I hold out a hand to touch Aaron’s arm, stopping our walk to nowhere. “You don’t have to continue,” I say. “I know how much this hurts.”

“But you need to understand where I’m coming from in all of this,” he says. So, I say nothing more. 

“My father came at me first. I didn’t know it, but the gun I was using had only one shot left. We were in our house. The big house, at the end of Salem. Have you seen it?”

I nod, not wanting to reveal what I saw there.

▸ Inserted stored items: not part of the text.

-- ==== Sys2Proof/Laws/KeptBlocks.lean ====
section
/-! SUPPORT. Every operation of Machine/Blocks.lean keeps what `Kept` names. -/

set_option Elab.async false

namespace Sys2Proof.Machine

theorem putBlock_kept {al : Allow} {s0 : State} (x : Ctx) (number : Nat) (bytes : Nat) (i : Nat) (b : BlockInst) (res : List Nat) (c : Cycle) {s : State} (hk : Kept al s0 s) :
    Kept al s0 (putBlock x number bytes i b res c s) := by
  unfold putBlock
  repeat' first
    | with_reducible assumption
    | lift_lets -underBinder
    | (intro x; have hx : Kept al s0 x := (by
        subst x
        repeat' first | with_reducible assumption | with_reducible apply setCycle_kept); clear_value x)
    | (intro x; subst x)
    | with_reducible apply setCycle_kept
    | with_reducible apply wordFault_kept
    | split
    | with_reducible refine Kept.put ?_

theorem runBlock_kept {al : Allow} {s0 : State} (x : Ctx) (number : Nat) (bytes : Nat) (inst : Nat) (f : BlockInst → BlockInst × List Nat) {s : State} (hk : Kept al s0 s) :
    Kept al s0 (runBlock x number bytes inst f s) := by
  unfold runBlock
  repeat' first
    | with_reducible assumption
    | lift_lets -underBinder
    | (intro x; subst x)
    | (intro _ t ht; try dsimp -zeta only)
    | with_reducible apply onWord_kept
    | with_reducible apply putBlock_kept
    | with_reducible apply safetyFault_kept
    | split

theorem onFunction_kept {al : Allow} {s0 : State} (k : Fin 48) (number : Nat) (f : Cycle → State → State) (hf : ∀ c t, Kept al s0 t → Kept al s0 (f c t)) {s : State} (hk : Kept al s0 s) :
    Kept al s0 (onFunction k number f s) := by
  unfold onFunction
  repeat' first
    | with_reducible assumption
    | with_reducible apply hf
    | lift_lets -underBinder
    | (intro _ t ht; try dsimp -zeta only)
    | with_reducible apply onWord_kept
    | split

theorem canRecvState_kept {al : Allow} {s0 : State} (k : Fin 48) (p : Nat) (b : Nat) {s : State} (hk : Kept al s0 s) :
    Kept al s0 (canRecvState k p b s) := by
  unfold canRecvState
  repeat' first
    | with_reducible assumption
    | lift_lets -underBinder
    | (intro x; subst x)
    | (intro _ t ht; try dsimp -zeta only)
    | with_reducible apply onFunction_kept
    | with_reducible apply setCycle_kept
    | split

theorem canSendState_kept {al : Allow} {s0 : State} (k : Fin 48) (p : Nat) (b : Nat) (id : Nat) (data : List Byte) {s : State} (hk : Kept al s0 s) :
    Kept al s0 (canSendState k p b id data s) := by
  unfold canSendState
  repeat' first
    | with_reducible assumption
    | lift_lets -underBinder
    | (intro x; subst x)
    | (intro _ t ht; try dsimp -zeta only)
    | with_reducible apply onFunction_kept
    | with_reducible apply setCycle_kept

theorem canStateOp_kept {al : Allow} {s0 : State} (k : Fin 48) (p : Nat) (op : Nat) {s : State} (hk : Kept al s0 s) :
    Kept al s0 (canStateOp k p op s) := by
  unfold canStateOp
  repeat' first
    | with_reducible assumption
    | lift_lets -underBinder
    | (intro x; subst x)
    | (intro _ t ht; try dsimp -zeta only)
    | with_reducible apply onFunction_kept
    | with_reducible apply setCycle_kept

theorem sfBlock_kept {al : Allow} {s0 : State} (x : Ctx) (kind : Nat) (f : Nat) {s : State} (hk : Kept al s0 s) :
    Kept al s0 (sfBlock x kind f s) := by
  unfold sfBlock
  repeat' first
    | with_reducible assumption
    | lift_lets -underBinder
    | (intro x; subst x)
    | (intro _ t ht; try dsimp -zeta only)
    | with_reducible apply onWord_kept
    | with_reducible apply safetyFault_kept
    | with_reducible apply setCycle_kept
    | with_reducible apply wordFault_kept
    | split

end Sys2Proof.Machine
end

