-- ==== Sys2Proof/Laws/KeptAio.lean ====
section
/-! SUPPORT. Every operation of Machine/Aio.lean keeps what `Kept` names. -/

set_option Elab.async false

namespace Sys2Proof.Machine

theorem landAio_kept {al : Allow} {s0 : State} (ch : Nat) (v : Real32) (q : Nat) (stamp : Int) {s : State} (hk : Kept al s0 s) :
    Kept al s0 (landAio ch v q stamp s) := by
  unfold landAio
  repeat' first
    | with_reducible assumption
    | lift_lets -underBinder
    | (intro x; have hx : Kept al s0 x := (by
        subst x
        repeat' first | with_reducible assumption | with_reducible apply modAio_kept); clear_value x)
    | with_reducible apply produceAllAs_kept

theorem landOwnAio_kept {al : Allow} {s0 : State} (ch : Nat) (stamp : Int) {s : State} (hk : Kept al s0 s) :
    Kept al s0 (landOwnAio ch stamp s) := by
  unfold landOwnAio
  repeat' first
    | with_reducible assumption
    | lift_lets -underBinder
    | (intro x; subst x)
    | with_reducible apply landAio_kept
    | with_reducible apply noteLanding_kept
    | split

theorem settleSource_kept {al : Allow} {s0 : State} (ch : Nat) {s : State} (hk : Kept al s0 s) :
    Kept al s0 (settleSource ch s) := by
  unfold settleSource
  repeat' first
    | with_reducible assumption
    | lift_lets -underBinder
    | (intro x; subst x)
    | with_reducible apply modAio_kept

theorem requalAio_kept {al : Allow} {s0 : State} (ch : Nat) {s : State} (hk : Kept al s0 s) :
    Kept al s0 (requalAio ch s) := by
  unfold requalAio
  repeat' first
    | with_reducible assumption
    | lift_lets -underBinder
    | (intro x; subst x)
    | with_reducible apply decideQual_kept
    | split

theorem aioConversionState_kept {al : Allow} {s0 : State} (ch : Nat) (code : Int) (env : ConvEnv) {s : State} (hk : Kept al s0 s) :
    Kept al s0 (aioConversionState ch code env s) := by
  unfold aioConversionState
  repeat' first
    | with_reducible assumption
    | lift_lets -underBinder
    | (intro x; have hx : Kept al s0 x := (by
        subst x
        repeat' first | with_reducible assumption | with_reducible apply modAio_kept); clear_value x)
    | (intro x; subst x)
    | with_reducible apply landOwnAio_kept
    | split

theorem retireAio_kept {al : Allow} {s0 : State} (ch : Nat) (cal : Bool) {s : State} (hk : Kept al s0 s) :
    Kept al s0 (retireAio ch cal s) := by
  unfold retireAio
  repeat' first
    | with_reducible assumption
    | lift_lets -underBinder
    | (intro x; have hx : Kept al s0 x := (by
        subst x
        repeat' first | with_reducible assumption | with_reducible apply listRetired_kept); clear_value x)
    | with_reducible apply modAio_kept
    | with_reducible apply requalAio_kept
    | with_reducible apply settleSource_kept
    | split

theorem chipFault_kept {al : Allow} {s0 : State} (ch : Nat) (variant : Nat) {s : State} (hk : Kept al s0 s) :
    Kept al s0 (chipFault ch variant s) := by
  unfold chipFault
  repeat' first
    | with_reducible assumption
    | lift_lets -underBinder
    | (intro x; have hx : Kept al s0 x := (by
        subst x
        repeat' first
          | with_reducible assumption
          | with_reducible apply emit_kept
          | with_reducible apply modAio_kept); clear_value x)
    | (intro x; subst x)
    | with_reducible apply retireAio_kept
    | split

theorem chipTakes_kept {al : Allow} {s0 : State} (ch : Nat) {s : State} (hk : Kept al s0 s) :
    Kept al s0 (chipTakes ch s) := by
  unfold chipTakes
  repeat' first
    | with_reducible assumption
    | lift_lets -underBinder
    | (intro x; subst x)
    | with_reducible apply modAio_kept
    | with_reducible apply settleSource_kept

theorem landFlags_kept {al : Allow} {s0 : State} (ch : Nat) {s : State} (hk : Kept al s0 s) :
    Kept al s0 (landFlags ch s) := by
  unfold landFlags
  repeat' first | with_reducible assumption | with_reducible apply landOwnAio_kept | split

theorem aioLinkFrameState_kept {al : Allow} {s0 : State} (ch : Nat) (okDown : Bool) (okUp : Bool) (mv : Int) (temp : Int) {s : State} (hk : Kept al s0 s) :
    Kept al s0 (aioLinkFrameState ch okDown okUp mv temp s) := by
  unfold aioLinkFrameState
  repeat' first
    | with_reducible assumption
    | lift_lets -underBinder
    | (intro x; have hx : Kept al s0 x := (by
        subst x
        repeat' first
          | with_reducible assumption
          | with_reducible apply chipFault_kept
          | with_reducible apply chipTakes_kept
          | with_reducible apply modAio_kept
          | with_reducible apply send_kept
          | split); clear_value x)
    | (intro x; subst x)
    | with_reducible apply chipFault_kept
    | with_reducible apply landFlags_kept
    | with_reducible apply modAio_kept
    | split

theorem aioSupplyLost_kept {al : Allow} {s0 : State} {s : State} (hk : Kept al s0 s) :
    Kept al s0 (aioSupplyLost s) := by
  unfold aioSupplyLost
  repeat' first
    | with_reducible assumption
    | lift_lets -underBinder
    | (intro _ t ht; try dsimp -zeta only)
    | with_reducible apply forAll_kept
    | with_reducible apply modAio_kept
    | with_reducible apply settleSource_kept

theorem aioSupplyBack_kept {al : Allow} {s0 : State} {s : State} (hk : Kept al s0 s) :
    Kept al s0 (aioSupplyBack s) := by
  unfold aioSupplyBack
  repeat' first
    | with_reducible assumption
    | lift_lets -underBinder
    | (intro _ t ht; try dsimp -zeta only)
    | with_reducible apply forAll_kept
    | with_reducible apply modAio_kept
    | with_reducible apply settleSource_kept
    | split

theorem applyAio_kept {al : Allow} {s0 : State} (old : Tbl (List Byte)) {s : State} (hk : Kept al s0 s) :
    Kept al s0 (applyAio old s) := by
  unfold applyAio
  repeat' first
    | with_reducible assumption
    | lift_lets -underBinder
    | (intro _ t ht; try dsimp -zeta only)
    | with_reducible apply forAll_kept
    | with_reducible apply modAio_kept
    | with_reducible apply requalAio_kept
    | with_reducible apply settleSource_kept
    | split

theorem startAio_kept {al : Allow} {s0 : State} {s : State} (hk : Kept al s0 s) :
    Kept al s0 (startAio s) := by
  unfold startAio
  repeat' first
    | with_reducible assumption
    | lift_lets -underBinder
    | (intro x; have hx : Kept al s0 x := (by
        subst x
        repeat' first
          | with_reducible assumption
          | with_reducible apply modAio_kept
          | with_reducible apply settleSource_kept); clear_value x)
    | (intro _ t ht; try dsimp -zeta only)
    | with_reducible apply emit_kept
    | with_reducible apply forAll_kept
    | with_reducible apply retireAio_kept
    | split

end Sys2Proof.Machine
end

“Back then, Salem was full of houses, not these shacks you see now. Anyway, my parents got in somehow. I didn’t want to defend myself against them but I had to. It only took one shot to take down my father. But my mother came at me viciously. I got cornered. I thought I was about to die. That’s when the lights started flickering. The bulbs burst. Everything electronic in the house flowed to my body. I had no idea what was happening until the shocking light came out of my hands and fried her. There was a lot of glass and shrapnel. That’s what made this scar.”

Aaron pulls down his collar and sighs again, almost as if to keep himself composed. 

“I was left alone in the house with my dead parents lying on the floor. That’s when Connor came in and found me. For some reason, I never told him how it all happened. For some reason, he never asked. Shortly after that, Evelyn found me. She had heard about my situation, and she somehow knew about how I killed my parents. I know now that her suspicions were confirmed when she held my hand to comfort me.”

He pauses to rub his face with his hands. “There is much for you to learn about Evelyn. She is a good person and her intentions are pure. But her past is dark.”

“So, she’s hiding something?” I ask. 

“We’re all hiding something,” Aaron says. “You’re only the third person to know how I discovered what I am. You, Evelyn, and me.”

I’m surprised to hear this. I thought surely that Heather and Danny would know. When I express this to Aaron, he just shakes his head and smiles. “They’ve both asked me about it on separate occasions, but I decided not to tell them.”

“Why are you telling me?”

He doesn’t say anything for several quiet moments. I almost fear what his answer will be. In my mind, I’m pleading that he doesn’t say something about how much he cares for me, or how he has loved me since he first saw me.

“Because you’re the one that needs to know,” he says. 

I’m relieved that there is no declaration of deep feelings, but his answer leaves me curious.